Purely, in terms of electoral politics, which has somehow become a major obsession with all the dalit parties, Kanshi Ram’s strategy proved quite effective, albeit in only certain parts of the country. He gave a qualitative impetus to moribund dalit politics, locating itself in the wider space peopled by the downtrodden. But he identified these people in terms of their castes and communities. Notwithstanding the fact that the bahujan identity as coined by him is really a contradiction in terms, many people had believed in it but none knew how to gear it into action. Kanshi Ram seemingly succeeded in this task, at least in symbolic terms. Careful analysis may, however, reveal that a combination of certain historical developments and situational factors made possible much of this success. As he himself experienced, the political gains that he made were not replicable elsewhere. As such, these gains are bound to be short-lived and illusory unless they are built upon to implement a radical programme to forge a class identity among the constituents. In the absence of such a class-agenda, which is certainly a far cry with the BSP, the party was bound to degenerate into manipulative politics to grab government power. The BSP’s unprincipled pursuit of power is basically driven by this exigency. It is futile to see in this manipulative game a process of empowerment of the subject people. The imperatives of this kind of strategy necessarily catapult a significant part of the dalit movement into the camp of the ruling classes as has happened with the BSP. The BSP’s electoral parleys with all and sundry of the ruling classes essentially reflects this process of degeneration and exposes its own class character.

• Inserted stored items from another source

/-! wrb -/

@[simp] theorem State.wrb_pending (f : Fld) (v : Bool) (ix : List Nat) : (s.wrb f v ix).pending = s.pending := rfl
@[simp] theorem State.wrb_host (f : Fld) (v : Bool) (ix : List Nat) : (s.wrb f v ix).host = s.host := rfl
@[simp] theorem State.wrb_ctr (f : Fld) (v : Bool) (ix : List Nat) : (s.wrb f v ix).ctr = s.ctr := rfl
@[simp] theorem State.wrb_time (f : Fld) (v : Bool) (ix : List Nat) : (s.wrb f v ix).time = s.time := rfl
@[simp] theorem State.wrb_img (f : Fld) (v : Bool) (ix : List Nat) : (s.wrb f v ix).img = s.img := rfl
@[simp] theorem State.wrb_pts (f : Fld) (v : Bool) (ix : List Nat) : (s.wrb f v ix).pts = s.pts := rfl
@[simp] theorem State.wrb_fab (f : Fld) (v : Bool) (ix : List Nat) : (s.wrb f v ix).fab = s.fab := rfl
@[simp] theorem State.wrb_loops (f : Fld) (v : Bool) (ix : List Nat) : (s.wrb f v ix).loops = s.loops := rfl
@[simp] theorem State.wrb_axes (f : Fld) (v : Bool) (ix : List Nat) : (s.wrb f v ix).axes = s.axes := rfl
@[simp] theorem State.wrb_pgs (f : Fld) (v : Bool) (ix : List Nat) : (s.wrb f v ix).pgs = s.pgs := rfl
@[simp] theorem State.wrb_seqs (f : Fld) (v : Bool) (ix : List Nat) : (s.wrb f v ix).seqs = s.seqs := rfl
@[simp] theorem State.wrb_logics (f : Fld) (v : Bool) (ix : List Nat) : (s.wrb f v ix).logics = s.logics := rfl
@[simp] theorem State.wrb_cut (f : Fld) (v : Bool) (ix : List Nat) : (s.wrb f v ix).cut = s.cut := rfl
@[simp] theorem State.wrb_fast (f : Fld) (v : Bool) (ix : List Nat) : (s.wrb f v ix).fast = s.fast := rfl
@[simp] theorem State.wrb_key (f : Fld) (v : Bool) (ix : List Nat) : (s.wrb f v ix).key = s.key := rfl
@[simp] theorem State.wrb_hist (f : Fld) (v : Bool) (ix : List Nat) : (s.wrb f v ix).hist = s.hist := rfl
@[simp] theorem State.wrb_acq (f : Fld) (v : Bool) (ix : List Nat) : (s.wrb f v ix).acq = s.acq := rfl
@[simp] theorem State.wrb_conv (f : Fld) (v : Bool) (ix : List Nat) : (s.wrb f v ix).conv = s.conv := rfl
@[simp] theorem State.wrb_field (f : Fld) (v : Bool) (ix : List Nat) : (s.wrb f v ix).field = s.field := rfl
@[simp] theorem State.wrb_link (f : Fld) (v : Bool) (ix : List Nat) : (s.wrb f v ix).link = s.link := rfl
@[simp] theorem State.wrb_pair (f : Fld) (v : Bool) (ix : List Nat) : (s.wrb f v ix).pair = s.pair := rfl
@[simp] theorem State.wrb_sec (f : Fld) (v : Bool) (ix : List Nat) : (s.wrb f v ix).sec = s.sec := rfl
@[simp] theorem State.wrb_saf (f : Fld) (v : Bool) (ix : List Nat) : (s.wrb f v ix).saf = s.saf := rfl
@[simp] theorem State.wrb_recd (f : Fld) (v : Bool) (ix : List Nat) : (s.wrb f v ix).recd = s.recd := rfl
@[simp] theorem State.wrb_age (f : Fld) (v : Bool) (ix : List Nat) : (s.wrb f v ix).age = s.age := rfl
@[simp] theorem State.wrb_power (f : Fld) (v : Bool) (ix : List Nat) : (s.wrb f v ix).power = s.power := rfl
@[simp] theorem State.wrb_fresh (f : Fld) (v : Bool) (ix : List Nat) : (s.wrb f v ix).fresh = s.fresh := rfl

/-! incWrap -/

@[simp] theorem State.incWrap_pending (f : Fld) (ix : List Nat) (n : Nat) : (s.incWrap f ix n).pending = s.pending := rfl
@[simp] theorem State.incWrap_host (f : Fld) (ix : List Nat) (n : Nat) : (s.incWrap f ix n).host = s.host := rfl
@[simp] theorem State.incWrap_ctr (f : Fld) (ix : List Nat) (n : Nat) : (s.incWrap f ix n).ctr = s.ctr := rfl
@[simp] theorem State.incWrap_time (f : Fld) (ix : List Nat) (n : Nat) : (s.incWrap f ix n).time = s.time := rfl
@[simp] theorem State.incWrap_img (f : Fld) (ix : List Nat) (n : Nat) : (s.incWrap f ix n).img = s.img := rfl
@[simp] theorem State.incWrap_pts (f : Fld) (ix : List Nat) (n : Nat) : (s.incWrap f ix n).pts = s.pts := rfl
@[simp] theorem State.incWrap_fab (f : Fld) (ix : List Nat) (n : Nat) : (s.incWrap f ix n).fab = s.fab := rfl
@[simp] theorem State.incWrap_loops (f : Fld) (ix : List Nat) (n : Nat) : (s.incWrap f ix n).loops = s.loops := rfl
@[simp] theorem State.incWrap_axes (f : Fld) (ix : List Nat) (n : Nat) : (s.incWrap f ix n).axes = s.axes := rfl
@[simp] theorem State.incWrap_pgs (f : Fld) (ix : List Nat) (n : Nat) : (s.incWrap f ix n).pgs = s.pgs := rfl
@[simp] theorem State.incWrap_seqs (f : Fld) (ix : List Nat) (n : Nat) : (s.incWrap f ix n).seqs = s.seqs := rfl
@[simp] theorem State.incWrap_logics (f : Fld) (ix : List Nat) (n : Nat) : (s.incWrap f ix n).logics = s.logics := rfl
@[simp] theorem State.incWrap_cut (f : Fld) (ix : List Nat) (n : Nat) : (s.incWrap f ix n).cut = s.cut := rfl
@[simp] theorem State.incWrap_fast (f : Fld) (ix : List Nat) (n : Nat) : (s.incWrap f ix n).fast = s.fast := rfl
@[simp] theorem State.incWrap_key (f : Fld) (ix : List Nat) (n : Nat) : (s.incWrap f ix n).key = s.key := rfl
@[simp] theorem State.incWrap_hist (f : Fld) (ix : List Nat) (n : Nat) : (s.incWrap f ix n).hist = s.hist := rfl
@[simp] theorem State.incWrap_acq (f : Fld) (ix : List Nat) (n : Nat) : (s.incWrap f ix n).acq = s.acq := rfl
@[simp] theorem State.incWrap_conv (f : Fld) (ix : List Nat) (n : Nat) : (s.incWrap f ix n).conv = s.conv := rfl
@[simp] theorem State.incWrap_field (f : Fld) (ix : List Nat) (n : Nat) : (s.incWrap f ix n).field = s.field := rfl
@[simp] theorem State.incWrap_link (f : Fld) (ix : List Nat) (n : Nat) : (s.incWrap f ix n).link = s.link := rfl
@[simp] theorem State.incWrap_pair (f : Fld) (ix : List Nat) (n : Nat) : (s.incWrap f ix n).pair = s.pair := rfl
@[simp] theorem State.incWrap_sec (f : Fld) (ix : List Nat) (n : Nat) : (s.incWrap f ix n).sec = s.sec := rfl
@[simp] theorem State.incWrap_saf (f : Fld) (ix : List Nat) (n : Nat) : (s.incWrap f ix n).saf = s.saf := rfl
@[simp] theorem State.incWrap_recd (f : Fld) (ix : List Nat) (n : Nat) : (s.incWrap f ix n).recd = s.recd := rfl
@[simp] theorem State.incWrap_age (f : Fld) (ix : List Nat) (n : Nat) : (s.incWrap f ix n).age = s.age := rfl
@[simp] theorem State.incWrap_power (f : Fld) (ix : List Nat) (n : Nat) : (s.incWrap f ix n).power = s.power := rfl
@[simp] theorem State.incWrap_fresh (f : Fld) (ix : List Nat) (n : Nat) : (s.incWrap f ix n).fresh = s.fresh := rfl

/-! incHold -/

@[simp] theorem State.incHold_pending (f : Fld) (ix : List Nat) (n : Nat) : (s.incHold f ix n).pending = s.pending := rfl
@[simp] theorem State.incHold_host (f : Fld) (ix : List Nat) (n : Nat) : (s.incHold f ix n).host = s.host := rfl
@[simp] theorem State.incHold_ctr (f : Fld) (ix : List Nat) (n : Nat) : (s.incHold f ix n).ctr = s.ctr := rfl
@[simp] theorem State.incHold_time (f : Fld) (ix : List Nat) (n : Nat) : (s.incHold f ix n).time = s.time := rfl
@[simp] theorem State.incHold_img (f : Fld) (ix : List Nat) (n : Nat) : (s.incHold f ix n).img = s.img := rfl
@[simp] theorem State.incHold_pts (f : Fld) (ix : List Nat) (n : Nat) : (s.incHold f ix n).pts = s.pts := rfl
@[simp] theorem State.incHold_fab (f : Fld) (ix : List Nat) (n : Nat) : (s.incHold f ix n).fab = s.fab := rfl
@[simp] theorem State.incHold_loops (f : Fld) (ix : List Nat) (n : Nat) : (s.incHold f ix n).loops = s.loops := rfl
@[simp] theorem State.incHold_axes (f : Fld) (ix : List Nat) (n : Nat) : (s.incHold f ix n).axes = s.axes := rfl
@[simp] theorem State.incHold_pgs (f : Fld) (ix : List Nat) (n : Nat) : (s.incHold f ix n).pgs = s.pgs := rfl
@[simp] theorem State.incHold_seqs (f : Fld) (ix : List Nat) (n : Nat) : (s.incHold f ix n).seqs = s.seqs := rfl
@[simp] theorem State.incHold_logics (f : Fld) (ix : List Nat) (n : Nat) : (s.incHold f ix n).logics = s.logics := rfl
@[simp] theorem State.incHold_cut (f : Fld) (ix : List Nat) (n : Nat) : (s.incHold f ix n).cut = s.cut := rfl
@[simp] theorem State.incHold_fast (f : Fld) (ix : List Nat) (n : Nat) : (s.incHold f ix n).fast = s.fast := rfl
@[simp] theorem State.incHold_key (f : Fld) (ix : List Nat) (n : Nat) : (s.incHold f ix n).key = s.key := rfl
@[simp] theorem State.incHold_hist (f : Fld) (ix : List Nat) (n : Nat) : (s.incHold f ix n).hist = s.hist := rfl
@[simp] theorem State.incHold_acq (f : Fld) (ix : List Nat) (n : Nat) : (s.incHold f ix n).acq = s.acq := rfl
@[simp] theorem State.incHold_conv (f : Fld) (ix : List Nat) (n : Nat) : (s.incHold f ix n).conv = s.conv := rfl
@[simp] theorem State.incHold_field (f : Fld) (ix : List Nat) (n : Nat) : (s.incHold f ix n).field = s.field := rfl
@[simp] theorem State.incHold_link (f : Fld) (ix : List Nat) (n : Nat) : (s.incHold f ix n).link = s.link := rfl
@[simp] theorem State.incHold_pair (f : Fld) (ix : List Nat) (n : Nat) : (s.incHold f ix n).pair = s.pair := rfl
@[simp] theorem State.incHold_sec (f : Fld) (ix : List Nat) (n : Nat) : (s.incHold f ix n).sec = s.sec := rfl
@[simp] theorem State.incHold_saf (f : Fld) (ix : List Nat) (n : Nat) : (s.incHold f ix n).saf = s.saf := rfl
@[simp] theorem State.incHold_recd (f : Fld) (ix : List Nat) (n : Nat) : (s.incHold f ix n).recd = s.recd := rfl
@[simp] theorem State.incHold_age (f : Fld) (ix : List Nat) (n : Nat) : (s.incHold f ix n).age = s.age := rfl
@[simp] theorem State.incHold_power (f : Fld) (ix : List Nat) (n : Nat) : (s.incHold f ix n).power = s.power := rfl
@[simp] theorem State.incHold_fresh (f : Fld) (ix : List Nat) (n : Nat) : (s.incHold f ix n).fresh = s.fresh := rfl

/-! wr64 -/

@[simp] theorem State.wr64_pending (f g : Fld) (v : Nat) (ix : List Nat) : (s.wr64 f g v ix).pending = s.pending := rfl
@[simp] theorem State.wr64_host (f g : Fld) (v : Nat) (ix : List Nat) : (s.wr64 f g v ix).host = s.host := rfl
@[simp] theorem State.wr64_ctr (f g : Fld) (v : Nat) (ix : List Nat) : (s.wr64 f g v ix).ctr = s.ctr := rfl
@[simp] theorem State.wr64_time (f g : Fld) (v : Nat) (ix : List Nat) : (s.wr64 f g v ix).time = s.time := rfl
@[simp] theorem State.wr64_img (f g : Fld) (v : Nat) (ix : List Nat) : (s.wr64 f g v ix).img = s.img := rfl
@[simp] theorem State.wr64_pts (f g : Fld) (v : Nat) (ix : List Nat) : (s.wr64 f g v ix).pts = s.pts := rfl
@[simp] theorem State.wr64_fab (f g : Fld) (v : Nat) (ix : List Nat) : (s.wr64 f g v ix).fab = s.fab := rfl
@[simp] theorem State.wr64_loops (f g : Fld) (v : Nat) (ix : List Nat) : (s.wr64 f g v ix).loops = s.loops := rfl
@[simp] theorem State.wr64_axes (f g : Fld) (v : Nat) (ix : List Nat) : (s.wr64 f g v ix).axes = s.axes := rfl
@[simp] theorem State.wr64_pgs (f g : Fld) (v : Nat) (ix : List Nat) : (s.wr64 f g v ix).pgs = s.pgs := rfl
@[simp] theorem State.wr64_seqs (f g : Fld) (v : Nat) (ix : List Nat) : (s.wr64 f g v ix).seqs = s.seqs := rfl
@[simp] theorem State.wr64_logics (f g : Fld) (v : Nat) (ix : List Nat) : (s.wr64 f g v ix).logics = s.logics := rfl
@[simp] theorem State.wr64_cut (f g : Fld) (v : Nat) (ix : List Nat) : (s.wr64 f g v ix).cut = s.cut := rfl
@[simp] theorem State.wr64_fast (f g : Fld) (v : Nat) (ix : List Nat) : (s.wr64 f g v ix).fast = s.fast := rfl
@[simp] theorem State.wr64_key (f g : Fld) (v : Nat) (ix : List Nat) : (s.wr64 f g v ix).key = s.key := rfl
@[simp] theorem State.wr64_hist (f g : Fld) (v : Nat) (ix : List Nat) : (s.wr64 f g v ix).hist = s.hist := rfl
@[simp] theorem State.wr64_acq (f g : Fld) (v : Nat) (ix : List Nat) : (s.wr64 f g v ix).acq = s.acq := rfl
@[simp] theorem State.wr64_conv (f g : Fld) (v : Nat) (ix : List Nat) : (s.wr64 f g v ix).conv = s.conv := rfl
@[simp] theorem State.wr64_field (f g : Fld) (v : Nat) (ix : List Nat) : (s.wr64 f g v ix).field = s.field := rfl
@[simp] theorem State.wr64_link (f g : Fld) (v : Nat) (ix : List Nat) : (s.wr64 f g v ix).link = s.link := rfl
@[simp] theorem State.wr64_pair (f g : Fld) (v : Nat) (ix : List Nat) : (s.wr64 f g v ix).pair = s.pair := rfl
@[simp] theorem State.wr64_sec (f g : Fld) (v : Nat) (ix : List Nat) : (s.wr64 f g v ix).sec = s.sec := rfl
@[simp] theorem State.wr64_saf (f g : Fld) (v : Nat) (ix : List Nat) : (s.wr64 f g v ix).saf = s.saf := rfl
@[simp] theorem State.wr64_recd (f g : Fld) (v : Nat) (ix : List Nat) : (s.wr64 f g v ix).recd = s.recd := rfl
@[simp] theorem State.wr64_age (f g : Fld) (v : Nat) (ix : List Nat) : (s.wr64 f g v ix).age = s.age := rfl
@[simp] theorem State.wr64_power (f g : Fld) (v : Nat) (ix : List Nat) : (s.wr64 f g v ix).power = s.power := rfl
@[simp] theorem State.wr64_fresh (f g : Fld) (v : Nat) (ix : List Nat) : (s.wr64 f g v ix).fresh = s.fresh := rfl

It is not easy to assess Kanshi Ram, either as a leader or as a legacy. Most of his obituaries customarily showered praises and paid eulogy to him as the messiah of dalits. His detractors however differ. The unprincipled pursuit of governmental power that he represented, falsely projecting this as bestowing political power to dalits, to the detriment of every other aspect of the dalit movement has certainly been a great negative. Whether in the long run, his model of politics furthers the dalit cause or hampers it is a question that can be posed but not easily answered.